Chapter II: Goals and Prospectives of Processor Micro-Architecture Development
When we were working on the K8 micro-architecture technology coverage we arrived at the conclusion that the best way would be not to repeat what the developer says about their micro-architecture, but to explain its peculiarities and features in a simple and easy to understand way. Moreover, it looked really appealing to us to focus on the unclear statements in the whitepapers as well as to find and bring up the matters totally omitted there. Of course, you may find some things overlapping the whitepapers you might have already seen, because any detailed micro-architecture study inevitably has to be based on the official documents about it.
Also I would like to stress that we decided to publish this article now that many details about the Pentium 4 micro-architecture are no longer that new to all of us on purpose. In fact, these details are so not new, that almost every IT editor is ready to explain to you the “disadvantages of a longer pipeline for branch prediction” without even interrupting his lunch. You probably wonder why we delayed this article for so long? Let me explain: a few things about the functioning of the Pentium 4 processor appeared far not that simple. Secondly, despite the same marketing “Pentium 4” name, the Northwood and Prescott cores are very different from one another in the way they behave. As a result, we very often had to investigate Prescott core and Northwood core separately. Thirdly, we wanted to offer you a thorough and well-constructed analysis of the micro-architecture details, so that those of you who are really into it could take their time and enjoy our discussion of a completely different level of technical details.

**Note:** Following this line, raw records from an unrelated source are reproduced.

/-! ### Engine instructions -/

/-- R198, R260, R266, R269, R278: CPY, CPYS, COLL and DRAFT give an engine an operation at their commit, or raise what their checks
find, or do nothing without their slots; an operation holds what its descriptor says (R264). COLL's checks are at
execution, and an operation's handles name its home (the model's, assumptions 33, 41). -/
def Obligations.EngineStarts : Prop :=
  (∀ h p s b x, MemFires h s b [x] → baseOf false x = none →
    ∀ i, i ∈ [Instr.cpy h p, Instr.cpys h p, Instr.coll h p] → exec i s = .next (delivered h 0 s b 1 noVal false))
  ∧ (∀ h p s b x ea, MemFires h s b [x] → baseOf false x = some ea →
    (copyEngine s b = none → exec (.cpy h p) s = .next (raise s b { cause := .permission, addr := ea }))
    ∧ (∀ e m, copyEngine s b = some (e, m) →
      (ea % 256 ≠ 0 → exec (.cpy h p) s = .next (raise s b { cause := .addrOverflow, addr := ea }))
      ∧ (∀ d, openCopy s b ea m = .ok d → Replaces (exec (.cpy h p) s) s (adds b [.engine (opOf h p b e m (.copy d))]))
      ∧ (∀ r, openCopy s b ea m = .error r → exec (.cpy h p) s = .next (raise s b r))
      ∧ ∀ sl, slotOf x 2 = some sl →
        let ns := p.ectl.toNat % 16 + 1
        (∀ d, openStream s b ea sl.toNat ns m = .ok d → Replaces (exec (.cpys h p) s) s (adds b [.engine (opOf h p b e m (.stream d
          { ns := ns, slotb := sl.toNat, place := 0, epoch := 0, next := 0, newest := [], accepted := [] }))]))
        ∧ ∀ r, openStream s b ea sl.toNat ns m = .error r → exec (.cpys h p) s = .next (raise s b r))
    ∧ (slotOf x 2 = none → exec (.cpys h p) s = .next (delivered h 0 s b 1 noVal false))
    ∧ (∀ c, openColl s b h ea = .ok c → Replaces (exec (.coll h p) s) s (adds b [.engine (opOf h p b (cellDie b.cell) none (.coll c))]))
    ∧ ∀ r, openColl s b h ea = .error r → exec (.coll h p) s = .next (raise s b r))
  ∧ (∀ ws d, readDesc ws = some d →
    let w (i : Nat) : Nat := ws.getD i 0
    d.rank = field (w 2) 32 3 + 1 ∧ d.rank ≤ 5 ∧ d.nbw = field (w 2) 40 16 ∧ d.bmap = w 3 ∧ w 3 % 8 = 0 ∧ (∀ k, k < 5 → d.box[k]? = some (field (w (k / 2)) (32 * (k % 2)) 32))
    ∧ (∀ k x, d.box[k]? = some x → if k < d.rank then 1 ≤ x ∧ x < 2 ^ 31 else x = 0)
    ∧ ViewFields ((ws.drop 4).take 14) d.src ∧ ViewFields ((ws.drop 18).take 14) d.dst ∧ d.src.esz = d.dst.esz)
  ∧ ∀ h p s b x c, MemFires h s b [x, c] →
    ((baseOf false x = none ∨ slotOf x 2 = none ∨ slotOf x 3 = none ∨ slotOf x 4 = none ∨ slotOf x 5 = none) → exec (.draft h p) s = .next (delivered h 0 s b 1 noVal false))
    ∧ ∀ base lo hi vlim minl, baseOf false x = some base → slotOf x 2 = some lo → slotOf x 3 = some hi → slotOf x 4 = some vlim → slotOf x 5 = some minl →
      Replaces (exec (.draft h p) s) s (adds b [.engine (opOf h p b (cellSpire b.cell) none (.walk
        { base := base, dest := lo.toNat + 2 ^ 32 * hi.toNat, vlim := vlim.toNat, minl := minl.toNat, nc := field p.ectl.toNat 0 3 + 1, depth := field p.ectl.toNat 3 3 + 1
          ids := (List.range 16).filterMap (fun k => (slotOf c k).map BitVec.toNat) }))])

/-- R271–R273, R275: SHDW opens a shadow of a tensor that has none, PUBL publishes one that is open, each in one step at the home and
with a status; SHDW.qry only reads; SLOTF and EVQ leave their notice and record to the commit. SHDW and PUBL act as they
execute and are not undone by a wait above them (the model's, assumption 50). -/
def Obligations.MappingInstructions : Prop :=
  let told (status : Nat) (t : Tensor) (v : Val) : Prop :=
    let buf := if t.sel = 0 then t.buf0 else t.buf1
    ∀ k, k < 16 → slotOf v k = ([status, buf, buf / 2 ^ 32, t.version, t.sel, if t.shopen then 1 else 0].map (BitVec.ofNat 32))[k]?
  (∀ h p s b x y tid buf t, MemFires h s b [x, y] → slotOf x 0 = some tid → baseOf false y = some buf → namedTensor s b.node.w b.tag.colour tid.toNat = .ok t →
    (buf % 64 ≠ 0 ∨ 2 ^ 57 < buf + t.size → exec (.shdw h p) s = .next (raise s b { cause := .addrOverflow, addr := buf }))
    ∧ (buf % 64 = 0 → buf + t.size ≤ 2 ^ 57 → t.mode = 1 → buf ≠ 2 ^ 56 + tid.toNat * 2 ^ 32 + (1 - t.sel) * 2 ^ 31 →
      exec (.shdw h p) s = .next (raise s b { cause := .permission, addr := buf }))
    ∧ (buf % 64 = 0 → buf + t.size ≤ 2 ^ 57 → (t.mode = 1 → buf = 2 ^ 56 + tid.toNat * 2 ^ 32 + (1 - t.sel) * 2 ^ 31) → NothingHeld s b → ∃ u v, exec (.shdw h p) s = .next u
      ∧ u.insts = (putInst s (awaits h (markDurable b) v (!t.shopen))).insts
      ∧ (t.shopen = true → u.mem = s.mem ∧ told 1 t v)
      ∧ (t.shopen = false → told 0 (readTensor u.mem t.addr) v
        ∧ word8 u.mem t.addr (if t.sel = 0 then 3 else 2) = buf ∧ word8 u.mem t.addr 0 = word8 s.mem t.addr 0 + 2 ^ 42 ∧ word8 u.mem t.addr 1 = word8 s.mem t.addr 1
        ∧ (readTensor u.mem t.addr).shopen = true ∧ ∀ a, a < t.addr ∨ t.addr + 64 ≤ a → byteAt u.mem a = byteAt s.mem a)))
  ∧ (∀ h p s b x tid t, MemFires h s b [x] → slotOf x 0 = some tid → namedTensor s b.node.w b.tag.colour tid.toNat = .ok t →
    (∃ v, told 0 t v ∧ Replaces (exec (.shdwQry h p) s) s (awaits h b v true))
    ∧ (NothingHeld s b → ∃ u v, exec (.publ h p) s = .next u
      ∧ u.insts = (putInst s (awaits h (markDurable b) v (decide (t.shopen = true ∧ t.version ≠ 2 ^ 32 - 1)))).insts
      ∧ (t.shopen = false → u.mem = s.mem ∧ told 1 t v)
      ∧ (t.shopen = true → t.version = 2 ^ 32 - 1 → u.mem = s.mem ∧ told 2 t v)
      ∧ (t.shopen = true → t.version ≠ 2 ^ 32 - 1 → told 0 (readTensor u.mem t.addr) v
        ∧ word8 u.mem t.addr 0 = word8 s.mem t.addr 0 - 2 ^ 42 ∧ word8 u.mem t.addr 1 = (t.version + 1) * 2 ^ 32 + (1 - t.sel)
        ∧ (readTensor u.mem t.addr).version = t.version + 1 ∧ (readTensor u.mem t.addr).sel = 1 - t.sel ∧ (readTensor u.mem t.addr).shopen = false
        ∧ ∀ a, a < t.addr ∨ t.addr + 64 ≤ a → byteAt u.mem a = byteAt s.mem a)))
  ∧ (∀ h p s b x tid r, MemFires h s b [x] → slotOf x 0 = some tid → namedTensor s b.node.w b.tag.colour tid.toNat = .error r →
    exec (.shdwQry h p) s = .next (raise s b r) ∧ exec (.publ h p) s = .next (raise s b r))
  ∧ (∀ h p s b x, MemFires h s b [x] →
    (∀ hd t k, slotOf x 0 = some hd → slotOf x 1 = some t → slotOf x 2 = some k →
      exec (.slotf h p) s = .next (putInst s (adds b [.rel (.phase p.scope), .notice
        { cell := field hd.toNat 0 7 + 128 * field hd.toNat 7 7, w := b.node.w, tag := b.tag, place := field hd.toNat 14 3, epoch := field hd.toNat 17 15, tile := t.toNat, slot := k.toNat }])))
    ∧ (slotOf x 0 = none ∨ slotOf x 1 = none ∨ slotOf x 2 = none → exec (.slotf h p) s = .next (putInst s (adds b [.rel (.phase p.scope)])))
    ∧ (waitAhead b = true → exec (.evq h p) s = .next (putInst s (adds b [.rel (.phase p.scope), .evq p.ectl.toNat x])))
    ∧ (waitAhead b = false → NothingHeld s b → exec (.evq h p) s = .next (putInst s (adds (markDurable b) [.evq p.ectl.toNat x]))))

/-! ### Quota and system instructions -/

/-- R294, R298–R302: the quota instructions, which only the supervisor may use where the manual says so. Each checks its words and goes on; as its
instance's commit begins, the changes are made in slot order, those of one cycle in the order of their cells (R289), and each delivers its status and
the word it replaced. A tag returns only from the colour that holds it. That such changes come as the commit begins, and
that dependents wait for their answers, is the model's reading (assumption 50). -/
def Obligations.QuotaInstructions : Prop :=
  let commits (a : LateAct) (P : State → BInst → Result → (State → List Nat → Prop) → Prop) : Prop :=
    ∀ s b e l ls, BeginsCommit s b e → b.later = l :: ls → l.act = a →
      let b1 := begunAs s b e
      let r := exec (.instanceCommit b.cell) s
      P (putInst s b1) b1 r (Changes r l b1 ls)
  let mayTurn (s : State) (b : BInst) : Bool := inTurn s .quota (quotaTurn b.node) (cellPlace b.cell)
  let took (s : State) (b : BInst) : State := takeTurn s .quota (quotaTurn b.node) (cellPlace b.cell)
  (∀ h p s b xs l, QuotaFires h p s b xs l → supervisorOf (nodeCtx s b.node) ≠ some b.node.n →
    ∀ i, i ∈ [Instr.quota h p, Instr.quotaTag h p, Instr.stallt h p] → exec i s = .next (raise s b { cause := .permission }))
  ∧ (∀ h p s b xs, Fires h (k0Const p.k0) s b xs → (∃ x, x ∈ xs ∧ slotOf x 0 = none) →
    ∀ i, i ∈ [Instr.quota h p, Instr.quotaTag h p, Instr.stallt h p, Instr.tagfree h p] → exec i s = .next (delivered h 0 s b 1 noVal false))
  ∧ (∀ h p s b xs c w, QuotaFires h p s b xs [c, w] → supervisorOf (nodeCtx s b.node) = some b.node.n →
    let word := w.toNat
    let col : Colour := BitVec.ofNat 8 c.toNat
    let bad : Result := .next (raise s b { cause := .illegalEncoding, detail := 11 })
    (2 ^ 8 ≤ c.toNat ∨ 2 ^ 16 ≤ word → exec (.quotaTag h p) s = bad ∧ exec (.stallt h p) s = bad)
    ∧ (c.toNat < 2 ^ 8 → word < 2 ^ 16 → exec (.stallt h p) s = .next (putInst s (defers h b (.limit col word)))
      ∧ exec (.quotaTag h p) s = .next (putInst s (defers h b (.cap col word))))
    ∧ (placedOf s { b.node with n := p.qctl.toNat / 16 } = none → exec (.quota h p) s = bad)
    ∧ ∀ pl, placedOf s { b.node with n := p.qctl.toNat / 16 } = some pl →
      let n : NodeId := { b.node with n := p.qctl.toNat / 16 }
      let port := p.qctl.toNat % 16
      let m := field word 0 7
      let sl := field word 8 8
      let good := c.toNat < 2 ^ 8 ∧ field word 7 1 = 0 ∧ word < 2 ^ 16 ∧ m ≤ 64 ∧ (m = 0 → sl = 0) ∧ isInput pl port = true
      (¬ good → exec (.quota h p) s = bad) ∧ (good → exec (.quota h p) s = .next (putInst s (defers h b (.quota n port col m sl)))))
  ∧ (∀ h p s b xs t, QuotaFires h p s b xs [t] →
    (2 ^ 16 ≤ t.toNat → exec (.tagfree h p) s = .next (raise s b { cause := .illegalEncoding, detail := 11 }))
    ∧ (t.toNat < 2 ^ 16 → exec (.tagfree h p) s = .next (putInst s (defers h b (.tagFree t.toNat)))))
  ∧ (∀ c l, commits (.limit c l) (fun s b _ made =>
    made (withCtx s b (fun x => { x with limits := mput 1024 x.limits c.toNat l })) [0, mget 1024 (nodeCtx s b.node).limits c.toNat]))
  ∧ (∀ c n, commits (.cap c n) (fun s b r made =>
    let old := mget 0 (nodeCtx s b.node).caps c.toNat
    let caps := mput 0 (nodeCtx s b.node).caps c.toNat n
    let fits := (caps.map (fun e => e.2)).sum ≤ 65535
    (mayTurn s b = false → r = .next s)
    ∧ (mayTurn s b = true → (fits → made (took (withCtx s b (fun x => { x with caps := caps })) b) [0, old]) ∧ (¬ fits → made (took s b) [1, old]))))
  ∧ (∀ n port c m sl, commits (.quota n port c m sl) (fun s b r made =>
    (mayTurn s b = false → r = .next s)
    ∧ ∀ pl, mayTurn s b = true → placedOf s n = some pl →
      let old := quotaIn (nodeCtx s n) n.n port c
      let fits := (applyQuota s n pl port c m sl).2 = true
      (¬ fits → made (took s b) [1, old.1 + old.2 * 256])
      ∧ (fits → ∃ t, made (took t b) [0, old.1 + old.2 * 256] ∧ t = { s with ctxs := t.ctxs } ∧ quotaIn (nodeCtx t n) n.n port c = (m, sl)
        ∧ ∀ n' q' c', ¬ (n' = n.n ∧ q' = port ∧ c' = c) → quotaIn (nodeCtx t n) n' q' c' = quotaIn (nodeCtx s n) n' q' c')))
  ∧ ∀ g, g < 2 ^ 16 → commits (.tagFree g) (fun s b _ made =>
    let held := g ≠ 0 ∧ mget none (nodeCtx s b.node).tags g = some (.colour b.tag.colour)
    (¬ held → made s [1])
    ∧ (held → ∃ t, made t [0] ∧ mget none (nodeCtx t b.node).tags g = none ∧ t = { s with ctxs := t.ctxs, freed := t.freed }
      ∧ ∀ j, j ≠ g → mget none (nodeCtx t b.node).tags j = mget none (nodeCtx s b.node).tags j))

Moreover, when Tejas project had been cancelled, it was evident that Prescott was the last serious modification of the Pentium 4 core. Of course, they continued increasing the system bus frequency, the size of L2 cache memory and enabled the EM64T support, but all this is none other but external changes: the core will not undergo any further modifications. That is why it makes perfect sense to sum many things up right now and finally answer the question: what do we know about this micro-architecture? Can we explain the Pentium 4 functioning peculiarities with something more essential than the boring phrases about “a longer pipeline”? Can we finally answer simple questions like “what is the actual length of the Pentium 4 pipeline?”
Well, let’s see what our investigations led to in the long run. And since the search for the answer has very often been more interesting that the actual answer, we would like to tell you a few exciting stories about our search for the answers. Especially, since we will have to introduce quite a few specific terms and notions for better understanding of the topic.
Before we pass over to the actual micro-architecture discussion let me remind you of a few interesting things. Very important things.
No secret that the performance of any micro-processor architecture can be represented as the processor frequency multiplied by the number of operations per clock cycle. So, the bigger is each of the multipliers, the bigger is the end product. Ideally it would be best to increase simultaneously the working frequency as well as the number of operations to be performed per clock cycle. However, in real life the situation is much more complicated, even though the frequency growth is not contradicting the growth of the per-clock performance directly. To provide higher operations per clock we need to introduce special design changes, perform complex analysis of the commands interconnections and overcome the impossibility to split the algorithms so that they could be working in parallel.